++++ PROVIDED RECORDS
/-- RRED (R218). -/
def planRred (pi : Nat) (p : Option Pattern) (d : NDesc) (unit : Nat) (x : Mv) : Except Stop Plan :=
  let w := (d.count - 1) * d.p1 + rowBytes d.etype d.p0
  if anyMeet [nmuExt d.vspace d.vbase w, nmuExt d.pspace d.pbase (16 * d.count), .scratch (unit * 64) 128] then
    .error (rejectS .overlap)
  else .ok { ins := [], outs := nmuSpan d.pspace d.pbase (16 * d.count), draws := d.count,
             run := rredRows pi p d x.s.drawn (List.range d.count) }

/-- The entries of a MERGE's two lists, read as its walk does (R216). -/
def mergeEntries (p : Option Pattern) (la lb : ListAt) (ha hb : ListHdr) (y : Mv) :
    Except Stop (List (List Nat) × List (List Nat) × Mv) :=
  match listEntries y.s y.sc p la ha.rank ha.count, listEntries y.s y.sc p lb hb.rank hb.count with
  | .error e, _ => .error e
  | _, .error e => .error e
  | .ok ea, .ok eb =>
    let na := 16 + 4 * ha.rank * ha.count
    let nb := 16 + 4 * hb.rank * hb.count
    let z := (y.listRead p la 0 na).listRead p lb 0 nb
    .ok (ea, eb, { z with rd := z.rd + 8 * (na + nb) })

/-- A MERGE once its slots are in state: the merged list and its tags; an entry out of order faults it with SPARSE_ORDER, what was
merged before it having been written (R53), but no header (log 87). -/
def mergeRun (pi : Nat) (p : Option Pattern) (d : NDesc) (la lb : ListAt) (ha hb : ListHdr) (y : Mv) : Mv × Option Stop :=
  match mergeEntries p la lb ha hb y with
  | .error e => (y, some e)
  | .ok (ea, eb, z) =>
    let keep (all : List (List Nat × Nat)) : List (List Nat × Nat) :=
      if d.sub % 4 = 0 then all else all.filter (fun e => decide (e.2 = 3))
    let tagBytes (l : List (List Nat × Nat)) : List Byte := l.map (fun e => BitVec.ofNat 8 e.2)
    let tags := d.pbase + d.p0
    if strictly ea && strictly eb then
      let out := keep (mergeLists (ea.length + eb.length + 1) ea eb)
      let kept := out.take d.count
      match nmuWrite pi p d.pspace { z with drop := z.drop + (out.length - kept.length) } d.pbase (listBytes ha.rank (kept.map (·.1))) with
      | (u, some e) => (u, some e)
      | (u, none) => nmuWrite pi p d.pspace u tags (tagBytes kept)
    else
      let out := keep (mergeUpTo (!strictly ea) (!strictly eb) (ea.length + eb.length + 1) (goodRun ea) (goodRun eb))
      let kept := out.take d.count
      match nmuWrite pi p d.pspace { z with drop := z.drop + (out.length - kept.length) } (d.pbase + 16) (entryBytes (kept.map (·.1))) with
      | (u, some e) => (u, some e)
      | (u, none) =>
        match nmuWrite pi p d.pspace u tags (tagBytes kept) with
        | (v, some e) => (v, some e)
        | (v, none) => (v, some (faultS .sparseOrder))

/-- MERGE (R216): both headers and rows 8 to 11 of R232. -/
def planMerge (pi : Nat) (p : Option Pattern) (d : NDesc) (unit : Nat) (x : Mv) : Except Stop Plan :=
  let sp := b2n (bitOf d.sub 2)
  let la := listAt sp d.la
  let lb := listAt sp d.lb
  match rdListHdr x.s x.sc p la, rdListHdr x.s x.sc p lb with
  | .error e, _ => .error e
  | _, .error e => .error e
  | .ok ha, .ok hb =>
    let na := 16 + 4 * ha.rank * ha.count
    let nb := 16 + 4 * hb.rank * hb.count
    let n := 16 + 4 * ha.rank * d.count
    let tags := d.pbase + d.p0
    match firstStop
      [ (ha.ok && decide (d.plim < n), rejectS .nmuRange),
        (!ha.ok || !hb.ok, rejectS .badDesc),
        (decide (ha.rank ≠ hb.rank), rejectS .listRank),
        (!ha.sorted || !hb.sorted, rejectS .listUnsorted),
        (sp = 0 && decide (Config.scratchTop < d.la + na ∨ Config.scratchTop < d.lb + nb), rejectS .scratchRange),
        ([nmuExt d.pspace d.pbase n, nmuExt d.pspace tags d.count].any (fun o =>
            [nmuExt sp d.la na, nmuExt sp d.lb nb, .scratch (unit * 64) 128].any (extsMeet o)), rejectS .overlap) ] with
    | some st => .error st
    | none =>
      .ok { ins := nmuSpan sp d.la na ++ nmuSpan sp d.lb nb,
            outs := nmuSpan d.pspace d.pbase n ++ nmuSpan d.pspace tags d.count,
            draws := 0, run := mergeRun pi p d la lb ha hb }

/-- A DECOMP once its slots are in state (R220). It writes nothing when its walk meets an error: R48 keeps what was written before,
and no rule orders a DECOMP's writes beside its walk (the model's choice: log 76). -/
def decompRun (p : Option Pattern) (o : Opnd) (d : NDesc) (y : Mv) : Mv × Option Stop :=
  let z := y.listRead p (.seg (segOf d.vbase) (ofsOf d.vbase)) 0 d.vlim
  match decompWalk o d with
  | some st => (z, some st)
  | none => ({ z with sc := decompWrite z.sc o d, rd := z.rd + 8 * decompRead o d, wr := z.wr + 8 * decompBytes o.h d }, none)

/-- DECOMP (R220): rows 6 to 11 of R232 on its source header. -/
def planDecomp (p : Option Pattern) (d : NDesc) (unit : Nat) (x : Mv) : Except Stop Plan :=
  let ends := fun (n : Nat) => xlateSeg p (segOf d.vbase) (ofsOf d.vbase + n) true false
  match ends 0, ends (d.vlim - 1) with
  | .error e, _ => .error e
  | _, .error e => .error e
  | .ok _, .ok g =>
    if (List.range (d.vlim / 65536 + 1)).any (fun i =>
        x.s.lostAt (g.phys (min (ofsOf d.vbase + 65536 * i) (ofsOf d.vbase + d.vlim - 1)))) && !g.protected' then
      .error (vaultUe (g.phys (ofsOf d.vbase))) else
    let o := decompSrc x.s p g d
    let n := decompBytes o.h d
    match firstStop
      [ (!hdrPair o.mem o.base, faultS .pairMismatch),
        (!hdrValid o.mem o.base, rejectS .badHeader),
        (decide (o.h.form = 0), rejectS .nmuType),
        (decide (o.rows < d.p0 + d.count) || decide (o.cols < d.p1 + d.p2) || decide (d.plim < n)
          || decide (d.p3 * 64 < rowBytes o.h.etype d.p2), rejectS .nmuRange),
        (decide (o.h.form = 2) && !o.h.uniform, rejectS .decompScale),
        (anyMeet [.scratch d.pbase n, .scratch (unit * 64) 128], rejectS .overlap) ] with
    | some st => .error st
    | none => .ok { ins := [], outs := nmuSpan 0 d.pbase n, draws := 0, run := decompRun p o d }

/-! ### Starts -/

/-- The vault whose NMU accepts a core's commands (R24, R208). -/
def homeVault (s : State) (c : Nat) : Nat := (siteOf s.helm c).getD 0

/-- Add to the byte counter of a core's home NMU (R234). -/
def nmuBytes (s : State) (c n : Nat) : State := nmuBytesAt s (homeVault s c) n

/-- What a streaming operation leaves in the device, in its core, and in its home NMU's counters (R234). -/
def nmuDone (c : Nat) (k : Core) (rings : List Ring) (draws : Nat) (m : Mv) : State :=
  let s1 := { m.s with drawn := m.s.drawn + draws }.setCore c { k with scratch := m.sc, rings := rings, nmuXlate := m.tags }
  (nmuBytes s1 c (m.rd / 8 + m.wr / 8)).bump (vaultCtr (homeVault s1 c) 0x10) m.drop

/-- A streaming operation with its plan: its rings, its slots and its effect; one that faults on the way leaves its slots as its
start left them (R169). -/
def runPlan (c : Nat) (k : Core) (e : QEntry) (x : Mv) (pl : Except Stop Plan) : StartOut :=
  match pl with
  | .error st => .stop x.s st
  | .ok pl =>
  match ringsOf 4 false k.rings pl.ins, ringsOf 4 true k.rings pl.outs with
  | .error st, _ => .stop x.s st
  | _, .error st => .stop x.s st
  | .ok rs, .ok ws =>
  match slotBlocked k.rings rs ws with
  | some y => .stall y.1 y.2
  | none =>
  match pl.run x with
  | (m, some st) => .stop (nmuDone c k (slotsStart k.rings rs ws) pl.draws m) st
  | (m, none) => .go (nmuDone c k (slotsStart k.rings rs ws) pl.draws m) (inFlight e rs ws)

/-- The vault that holds the byte of a destination element (R208). -/
def locVault (p : Option Pattern) (l : Loc) : Nat :=
  match l with
  | .seg g a _ => recVault p (segAddr g a)
  | _ => 0

/-- Element moves of a SCADD (R212): each destination element in bounds is read, added to modulo 2^32, and written at the NMU of its
vault (R208), which reads and writes its 4 bytes (log 90); its segment needs R and W (R209). -/
def scaddAll (pi : Nat) (p : Option Pattern) (fill : Nat) : Mv → List (Loc × Loc) → Mv × Option Stop
  | x, [] => (x, none)
  | x, (dst, src) :: l =>
    match rdLoc p x 32 fill src with
    | .error e => (x, some e)
    | .ok (v, y) =>
      match dst with
      | .oob => scaddAll pi p fill { y with drop := y.drop + 1 } l
      | _ =>
        match rdLoc p y 32 0 dst with
        | .error e => (x, some e)
        | .ok (u, z) =>
          match wrLoc pi p z 32 dst ((u + v) % 2 ^ 32) with
          | .error e => (x, some e)
          | .ok w => scaddAll pi p fill { w with s := nmuBytesAt w.s (locVault p dst) 8, rd := y.rd, wr := y.wr } l

/-- What a GATHER or SCADD leaves in the device, in its core, in the counters that its core keeps of it, a SCADD's fills not among
them (R197, R210), and in its home NMU's (R234). -/
def nmuMoved (c : Nat) (k : Core) (rings : List Ring) (add : Bool) (m : Mv) : State :=
  let s1 := coreBumps (m.s.setCore c { k with scratch := m.sc, rings := rings, nmuXlate := m.tags }) c
    [(0x80, if add then 0 else m.oob, false), (0x88, m.drop, false)]
  nmuBytes s1 c (m.rd / 8 + m.wr / 8)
++++++++
EXERCISE DESCRIPTION | Can you repeat, word for word, every line above from the one containing "if anyMeet [nmuExt" down to the one containing "run := rredRows", including both?

ANSWER TO THIS PROBLEM |
  if anyMeet [nmuExt d.vspace d.vbase w, nmuExt d.pspace d.pbase (16 * d.count), .scratch (unit * 64) 128] then
    .error (rejectS .overlap)
  else .ok { ins := [], outs := nmuSpan d.pspace d.pbase (16 * d.count), draws := d.count,
             run := rredRows pi p d x.s.drawn (List.range d.count) }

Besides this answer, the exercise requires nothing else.